- _ACTIVITY_
Reproduce precisely the lines of the listing below, starting with the line that contains "hn⟩ d hr) hr" and stopping after the line that contains "(by simp [mayExecute, targetInside, hs, hv])"; include nothing else.

===== TASK INPUT

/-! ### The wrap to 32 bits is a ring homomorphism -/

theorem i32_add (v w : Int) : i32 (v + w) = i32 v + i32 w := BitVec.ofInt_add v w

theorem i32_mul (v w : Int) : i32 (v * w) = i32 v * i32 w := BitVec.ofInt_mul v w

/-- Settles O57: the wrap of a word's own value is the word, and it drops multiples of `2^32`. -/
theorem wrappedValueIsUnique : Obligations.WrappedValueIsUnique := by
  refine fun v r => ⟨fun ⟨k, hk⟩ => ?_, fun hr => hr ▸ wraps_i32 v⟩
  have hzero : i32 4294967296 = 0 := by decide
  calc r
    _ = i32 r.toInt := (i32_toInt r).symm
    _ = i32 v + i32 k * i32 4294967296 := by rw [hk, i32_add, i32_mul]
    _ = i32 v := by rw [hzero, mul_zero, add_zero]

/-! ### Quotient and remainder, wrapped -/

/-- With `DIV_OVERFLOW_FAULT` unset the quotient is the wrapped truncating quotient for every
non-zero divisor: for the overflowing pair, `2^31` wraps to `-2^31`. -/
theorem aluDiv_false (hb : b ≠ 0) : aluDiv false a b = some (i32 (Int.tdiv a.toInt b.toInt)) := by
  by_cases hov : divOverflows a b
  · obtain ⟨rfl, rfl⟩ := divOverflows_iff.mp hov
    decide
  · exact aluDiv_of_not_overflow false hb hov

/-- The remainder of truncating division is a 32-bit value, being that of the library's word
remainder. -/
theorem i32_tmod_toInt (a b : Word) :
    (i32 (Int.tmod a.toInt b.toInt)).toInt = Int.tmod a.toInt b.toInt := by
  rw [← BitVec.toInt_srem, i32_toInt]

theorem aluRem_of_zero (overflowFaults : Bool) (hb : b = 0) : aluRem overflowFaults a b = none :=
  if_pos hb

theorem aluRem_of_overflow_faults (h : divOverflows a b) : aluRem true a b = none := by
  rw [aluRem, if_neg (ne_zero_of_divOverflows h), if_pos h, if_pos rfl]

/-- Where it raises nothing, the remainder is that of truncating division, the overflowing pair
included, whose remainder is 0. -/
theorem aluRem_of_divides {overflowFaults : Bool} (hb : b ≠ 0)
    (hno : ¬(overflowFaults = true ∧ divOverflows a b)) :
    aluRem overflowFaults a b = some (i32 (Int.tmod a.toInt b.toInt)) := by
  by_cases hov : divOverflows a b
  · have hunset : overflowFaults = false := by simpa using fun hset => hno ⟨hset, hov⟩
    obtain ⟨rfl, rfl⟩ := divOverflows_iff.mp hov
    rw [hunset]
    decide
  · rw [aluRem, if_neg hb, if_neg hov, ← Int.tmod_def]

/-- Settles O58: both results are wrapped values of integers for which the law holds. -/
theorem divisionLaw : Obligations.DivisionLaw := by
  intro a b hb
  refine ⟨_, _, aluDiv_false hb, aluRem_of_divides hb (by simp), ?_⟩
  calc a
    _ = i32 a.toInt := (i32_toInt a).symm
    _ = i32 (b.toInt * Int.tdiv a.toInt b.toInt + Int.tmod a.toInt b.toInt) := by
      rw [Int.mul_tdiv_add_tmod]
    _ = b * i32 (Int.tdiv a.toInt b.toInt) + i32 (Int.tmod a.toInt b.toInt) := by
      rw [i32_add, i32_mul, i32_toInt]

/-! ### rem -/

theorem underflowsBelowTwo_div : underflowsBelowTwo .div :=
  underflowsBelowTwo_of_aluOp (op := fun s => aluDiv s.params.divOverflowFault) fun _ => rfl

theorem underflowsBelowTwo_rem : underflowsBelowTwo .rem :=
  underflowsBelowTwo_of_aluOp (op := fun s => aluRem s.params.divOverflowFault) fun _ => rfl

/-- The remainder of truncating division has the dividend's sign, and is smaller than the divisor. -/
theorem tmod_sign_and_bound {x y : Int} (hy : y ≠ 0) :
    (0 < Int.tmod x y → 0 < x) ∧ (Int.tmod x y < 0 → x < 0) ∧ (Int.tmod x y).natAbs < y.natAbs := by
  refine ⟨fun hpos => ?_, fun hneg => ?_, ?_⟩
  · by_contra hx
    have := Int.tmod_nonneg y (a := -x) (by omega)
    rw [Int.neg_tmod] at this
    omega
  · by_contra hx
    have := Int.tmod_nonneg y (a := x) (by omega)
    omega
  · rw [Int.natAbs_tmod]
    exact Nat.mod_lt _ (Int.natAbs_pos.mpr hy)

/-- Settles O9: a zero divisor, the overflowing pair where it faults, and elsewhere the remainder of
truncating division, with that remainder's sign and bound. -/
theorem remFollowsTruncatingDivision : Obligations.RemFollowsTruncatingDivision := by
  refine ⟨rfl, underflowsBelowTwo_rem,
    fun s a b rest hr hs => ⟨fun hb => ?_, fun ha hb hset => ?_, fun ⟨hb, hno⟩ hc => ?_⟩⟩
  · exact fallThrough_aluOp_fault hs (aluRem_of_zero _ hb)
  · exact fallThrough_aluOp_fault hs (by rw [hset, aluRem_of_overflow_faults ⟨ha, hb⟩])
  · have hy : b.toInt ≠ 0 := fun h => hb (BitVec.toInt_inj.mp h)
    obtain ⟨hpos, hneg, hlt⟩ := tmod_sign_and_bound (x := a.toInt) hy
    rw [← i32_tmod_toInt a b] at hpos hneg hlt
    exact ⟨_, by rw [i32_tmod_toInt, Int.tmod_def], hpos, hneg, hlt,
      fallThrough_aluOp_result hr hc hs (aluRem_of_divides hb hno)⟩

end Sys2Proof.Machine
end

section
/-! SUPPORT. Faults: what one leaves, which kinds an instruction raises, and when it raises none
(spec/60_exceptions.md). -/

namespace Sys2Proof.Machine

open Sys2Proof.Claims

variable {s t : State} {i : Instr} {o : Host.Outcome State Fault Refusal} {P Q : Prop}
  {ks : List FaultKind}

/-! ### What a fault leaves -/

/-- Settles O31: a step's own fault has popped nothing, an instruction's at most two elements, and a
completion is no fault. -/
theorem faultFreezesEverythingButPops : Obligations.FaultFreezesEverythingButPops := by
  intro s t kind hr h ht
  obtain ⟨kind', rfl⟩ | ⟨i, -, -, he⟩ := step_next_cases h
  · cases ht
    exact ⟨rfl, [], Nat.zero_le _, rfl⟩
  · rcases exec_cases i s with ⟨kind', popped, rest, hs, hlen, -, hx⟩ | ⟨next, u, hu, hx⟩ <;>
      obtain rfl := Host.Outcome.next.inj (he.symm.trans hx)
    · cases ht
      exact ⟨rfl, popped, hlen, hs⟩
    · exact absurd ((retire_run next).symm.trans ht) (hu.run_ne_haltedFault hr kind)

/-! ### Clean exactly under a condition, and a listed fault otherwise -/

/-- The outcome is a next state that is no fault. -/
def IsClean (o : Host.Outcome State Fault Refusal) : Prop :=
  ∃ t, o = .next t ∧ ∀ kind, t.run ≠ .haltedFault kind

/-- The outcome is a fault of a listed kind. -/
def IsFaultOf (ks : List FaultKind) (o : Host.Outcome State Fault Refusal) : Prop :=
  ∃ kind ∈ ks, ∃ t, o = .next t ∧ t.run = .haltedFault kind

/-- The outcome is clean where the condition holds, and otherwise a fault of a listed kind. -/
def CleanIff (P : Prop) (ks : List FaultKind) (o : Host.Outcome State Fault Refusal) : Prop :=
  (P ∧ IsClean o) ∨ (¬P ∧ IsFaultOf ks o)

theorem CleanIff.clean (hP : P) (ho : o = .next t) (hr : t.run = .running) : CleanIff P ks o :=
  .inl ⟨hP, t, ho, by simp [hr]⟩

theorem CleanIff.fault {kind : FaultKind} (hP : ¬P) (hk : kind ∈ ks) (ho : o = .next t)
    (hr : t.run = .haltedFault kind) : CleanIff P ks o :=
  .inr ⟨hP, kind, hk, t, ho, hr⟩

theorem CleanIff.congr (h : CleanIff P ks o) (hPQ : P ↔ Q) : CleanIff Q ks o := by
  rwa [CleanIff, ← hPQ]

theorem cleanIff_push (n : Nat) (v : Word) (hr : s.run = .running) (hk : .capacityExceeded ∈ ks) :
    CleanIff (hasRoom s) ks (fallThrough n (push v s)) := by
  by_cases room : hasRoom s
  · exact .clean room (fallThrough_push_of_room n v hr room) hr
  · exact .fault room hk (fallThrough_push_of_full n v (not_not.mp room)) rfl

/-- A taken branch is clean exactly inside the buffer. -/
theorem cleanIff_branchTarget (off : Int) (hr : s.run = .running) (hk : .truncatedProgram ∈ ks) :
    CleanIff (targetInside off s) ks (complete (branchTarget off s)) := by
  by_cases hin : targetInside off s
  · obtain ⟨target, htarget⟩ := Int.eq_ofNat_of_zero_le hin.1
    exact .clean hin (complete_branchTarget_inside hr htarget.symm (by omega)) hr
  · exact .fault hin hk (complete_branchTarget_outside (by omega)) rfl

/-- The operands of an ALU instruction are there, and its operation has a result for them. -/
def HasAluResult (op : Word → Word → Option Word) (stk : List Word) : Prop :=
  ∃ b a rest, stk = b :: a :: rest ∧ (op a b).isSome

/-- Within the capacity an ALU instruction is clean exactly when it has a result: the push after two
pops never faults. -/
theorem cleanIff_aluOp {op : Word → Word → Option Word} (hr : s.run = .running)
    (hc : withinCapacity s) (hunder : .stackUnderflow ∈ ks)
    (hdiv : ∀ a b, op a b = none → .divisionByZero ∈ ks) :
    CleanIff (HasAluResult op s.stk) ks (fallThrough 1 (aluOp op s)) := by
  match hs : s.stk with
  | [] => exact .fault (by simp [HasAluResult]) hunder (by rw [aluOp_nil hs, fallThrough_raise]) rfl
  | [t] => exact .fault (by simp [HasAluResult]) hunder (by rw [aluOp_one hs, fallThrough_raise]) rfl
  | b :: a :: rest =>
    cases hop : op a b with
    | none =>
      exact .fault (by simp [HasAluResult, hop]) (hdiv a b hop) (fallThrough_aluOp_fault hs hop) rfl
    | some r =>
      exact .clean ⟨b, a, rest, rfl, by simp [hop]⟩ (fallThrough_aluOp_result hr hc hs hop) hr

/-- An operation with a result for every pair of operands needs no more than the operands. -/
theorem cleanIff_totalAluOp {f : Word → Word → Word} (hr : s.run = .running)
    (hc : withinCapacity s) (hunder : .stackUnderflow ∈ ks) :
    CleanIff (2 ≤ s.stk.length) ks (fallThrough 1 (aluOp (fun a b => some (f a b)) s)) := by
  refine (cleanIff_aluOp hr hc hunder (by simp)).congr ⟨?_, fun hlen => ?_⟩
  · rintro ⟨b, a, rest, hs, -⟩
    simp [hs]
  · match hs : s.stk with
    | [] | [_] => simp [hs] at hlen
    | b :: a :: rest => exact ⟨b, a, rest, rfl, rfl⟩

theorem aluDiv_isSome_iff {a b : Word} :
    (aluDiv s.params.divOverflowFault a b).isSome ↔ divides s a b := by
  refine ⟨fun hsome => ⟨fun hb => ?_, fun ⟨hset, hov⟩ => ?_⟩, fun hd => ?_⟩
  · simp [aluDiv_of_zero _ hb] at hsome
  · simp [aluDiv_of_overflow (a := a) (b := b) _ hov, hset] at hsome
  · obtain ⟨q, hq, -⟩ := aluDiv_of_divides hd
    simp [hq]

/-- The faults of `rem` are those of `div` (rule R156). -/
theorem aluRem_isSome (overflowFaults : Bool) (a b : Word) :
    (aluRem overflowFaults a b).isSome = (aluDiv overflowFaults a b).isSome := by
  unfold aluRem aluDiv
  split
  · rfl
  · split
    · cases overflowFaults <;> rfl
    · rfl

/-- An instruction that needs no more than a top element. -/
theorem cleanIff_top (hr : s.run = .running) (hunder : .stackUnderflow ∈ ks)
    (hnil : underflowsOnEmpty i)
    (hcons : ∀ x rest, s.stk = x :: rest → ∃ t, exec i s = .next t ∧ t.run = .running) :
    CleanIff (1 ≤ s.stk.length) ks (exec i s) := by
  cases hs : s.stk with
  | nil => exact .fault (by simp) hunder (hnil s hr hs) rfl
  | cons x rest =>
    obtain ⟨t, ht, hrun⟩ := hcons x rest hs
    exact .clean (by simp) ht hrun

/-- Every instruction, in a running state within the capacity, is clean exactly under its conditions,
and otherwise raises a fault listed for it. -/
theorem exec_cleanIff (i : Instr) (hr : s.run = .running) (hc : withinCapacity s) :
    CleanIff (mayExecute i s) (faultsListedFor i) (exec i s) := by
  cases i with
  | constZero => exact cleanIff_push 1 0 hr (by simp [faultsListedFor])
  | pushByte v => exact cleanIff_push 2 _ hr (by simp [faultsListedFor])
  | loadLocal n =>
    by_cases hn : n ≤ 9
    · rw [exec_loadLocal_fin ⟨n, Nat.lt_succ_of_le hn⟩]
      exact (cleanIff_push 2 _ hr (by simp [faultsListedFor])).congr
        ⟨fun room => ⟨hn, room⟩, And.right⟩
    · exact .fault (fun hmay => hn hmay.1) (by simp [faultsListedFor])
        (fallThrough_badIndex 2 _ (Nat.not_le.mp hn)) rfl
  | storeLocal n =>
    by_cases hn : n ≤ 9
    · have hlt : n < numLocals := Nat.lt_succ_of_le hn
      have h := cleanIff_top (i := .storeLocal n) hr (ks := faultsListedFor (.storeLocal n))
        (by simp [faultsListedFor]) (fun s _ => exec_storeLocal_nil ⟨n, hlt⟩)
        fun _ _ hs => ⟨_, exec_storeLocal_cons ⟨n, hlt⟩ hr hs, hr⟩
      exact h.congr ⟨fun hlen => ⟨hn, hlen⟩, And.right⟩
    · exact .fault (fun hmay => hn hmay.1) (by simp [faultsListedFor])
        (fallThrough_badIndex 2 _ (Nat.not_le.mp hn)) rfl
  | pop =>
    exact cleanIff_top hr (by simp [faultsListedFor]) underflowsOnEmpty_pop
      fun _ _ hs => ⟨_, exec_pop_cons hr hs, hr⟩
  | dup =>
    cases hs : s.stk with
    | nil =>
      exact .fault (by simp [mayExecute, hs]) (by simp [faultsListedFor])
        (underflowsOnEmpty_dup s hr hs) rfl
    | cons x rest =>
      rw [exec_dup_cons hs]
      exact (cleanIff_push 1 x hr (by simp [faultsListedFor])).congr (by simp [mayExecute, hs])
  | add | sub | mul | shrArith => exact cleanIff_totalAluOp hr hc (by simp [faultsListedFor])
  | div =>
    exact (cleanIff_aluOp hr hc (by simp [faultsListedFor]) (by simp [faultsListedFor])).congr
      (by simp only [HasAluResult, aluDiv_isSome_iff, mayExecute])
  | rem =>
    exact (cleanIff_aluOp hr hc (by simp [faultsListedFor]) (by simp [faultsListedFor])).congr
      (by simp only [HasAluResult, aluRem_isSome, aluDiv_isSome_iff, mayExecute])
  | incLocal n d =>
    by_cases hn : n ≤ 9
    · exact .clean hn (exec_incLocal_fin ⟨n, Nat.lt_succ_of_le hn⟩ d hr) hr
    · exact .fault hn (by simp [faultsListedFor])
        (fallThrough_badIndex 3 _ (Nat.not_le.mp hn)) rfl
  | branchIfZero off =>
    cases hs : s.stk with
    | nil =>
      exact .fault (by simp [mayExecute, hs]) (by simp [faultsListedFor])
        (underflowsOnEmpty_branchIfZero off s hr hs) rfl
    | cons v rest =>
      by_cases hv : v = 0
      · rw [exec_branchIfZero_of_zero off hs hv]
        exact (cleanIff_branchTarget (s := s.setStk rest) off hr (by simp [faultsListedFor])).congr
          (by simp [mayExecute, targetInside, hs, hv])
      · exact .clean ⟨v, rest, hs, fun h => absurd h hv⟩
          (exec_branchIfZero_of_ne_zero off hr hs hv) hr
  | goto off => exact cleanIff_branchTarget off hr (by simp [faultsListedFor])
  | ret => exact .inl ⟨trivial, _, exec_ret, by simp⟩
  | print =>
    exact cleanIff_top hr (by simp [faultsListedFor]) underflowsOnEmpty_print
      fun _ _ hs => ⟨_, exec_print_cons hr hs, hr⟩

==========

- _ANSWER FOR THE TASK_
    · exact .clean hn (exec_incLocal_fin ⟨n, Nat.lt_succ_of_le hn⟩ d hr) hr
    · exact .fault hn (by simp [faultsListedFor])
        (fallThrough_badIndex 3 _ (Nat.not_le.mp hn)) rfl
  | branchIfZero off =>
    cases hs : s.stk with
    | nil =>
      exact .fault (by simp [mayExecute, hs]) (by simp [faultsListedFor])
        (underflowsOnEmpty_branchIfZero off s hr hs) rfl
    | cons v rest =>
      by_cases hv : v = 0
      · rw [exec_branchIfZero_of_zero off hs hv]
        exact (cleanIff_branchTarget (s := s.setStk rest) off hr (by simp [faultsListedFor])).congr
          (by simp [mayExecute, targetInside, hs, hv])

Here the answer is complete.